Frequently asked questions

  • How do parallel jobs work?

    There are actually two ways that parallel jobs can function in SABER.

    1. Parameter sweeps: When a job parameter is swept using a sweep file, essentially it creates multiple workflows that all run in parallel with different combinations of the parameters. This means that their processes are completely independent, and steps only depend on previous steps in the sub-workflow.
    2. Parallel steps in a workflow: If two or more steps depend on the same step, but do not depend on each other, they will be run in parallel.

    These two methods of parallelization can both be combined. For example, if you have a workflow that is defined as

           / --> s2 -- \ 
    s1(t) --              --> s4
           \ --> s3 -- /
    

    Where s1(t) depends on parameter t. If you sweep over t such that it produces two iterations (say t=True, t=False), then it will produce a DAG similar to

               / --> s2 -- \ 
    s1(True) --              --> s4
               \ --> s3 -- /
               / --> s2' -- \ 
    s1'(False) --             --> s4'
               \ --> s3' -- /
    

    (s1, s2) and (s2, s3) will run in parallel. (s2', s3') will only run when s1' completes and so on.

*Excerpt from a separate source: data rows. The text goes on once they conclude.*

-- ==== Sys2Proof/Machine/Dispatch.lean ====
section
/-! DEFINITION. The dispatch: each instruction's meaning, one arm a constructor. -/

namespace Sys2Proof.Machine

/-- The effect of one instruction: of a command, its completion step; of a transaction, its one event. -/
def exec (i : Instr) (s : State) : Host.Outcome State Fault Refusal :=
  match i with
  | .nop => Sys2Proof.Machine.execNop s
  | .parse => Sys2Proof.Machine.execParse s
  | .unpack => Sys2Proof.Machine.execUnpack s
  | .sample => Sys2Proof.Machine.execSample s
  | .run => Sys2Proof.Machine.execRun s
  | .softReset => Sys2Proof.Machine.execSoftReset s
  | .illegalOpcode op => Sys2Proof.Machine.execIllegalOpcode op s
  | .illegalBits rsv op => Sys2Proof.Machine.execIllegalBits rsv op s
  | .regWrite idx data => Sys2Proof.Machine.execRegWrite idx data s
  | .regRead idx => Sys2Proof.Machine.execRegRead idx s

end Sys2Proof.Machine
end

    Parallel jobs in AWS are managed by the compute environment choice for AWS batch. In SABER's default configuration, where the compute environemnt is managed, as many jobs as possible will be run in parallel that fit within the limits that were placed on the compute environment. Each job spawns a seperate EC2 instance running the job, where the instance type (and cost) are based on the ResourceRequirement specified in the job cwl.

    If you wish to put limits on the instances launched, you can do so when creating your compute environment. See here.

  • Can I launch a job from the AWS console?

    Yes, as long as the job definition has already been generated and the containers pushed (i.e you ran the cwl-to-dag script on the job and workflow cwl's). If you navigate to the AWS Batch console and go to the job definitions page, you can select a job definition and launch the job from there. You will have to specify the individual parameters.

    However, if you have already launched a similar job and you can find it in any of the status tabs under the Jobs tab on the left of the console, you can click on the job and click Clone job, which will give you the option to change individual parameters.

    Note: If you do not change any of the _saber_ parameters, the files in S3 will be overwritten. Specifically, you should change the _saber_home or _saber_stepname, which specify where in the S3 the files are stored. See the S3 page for details.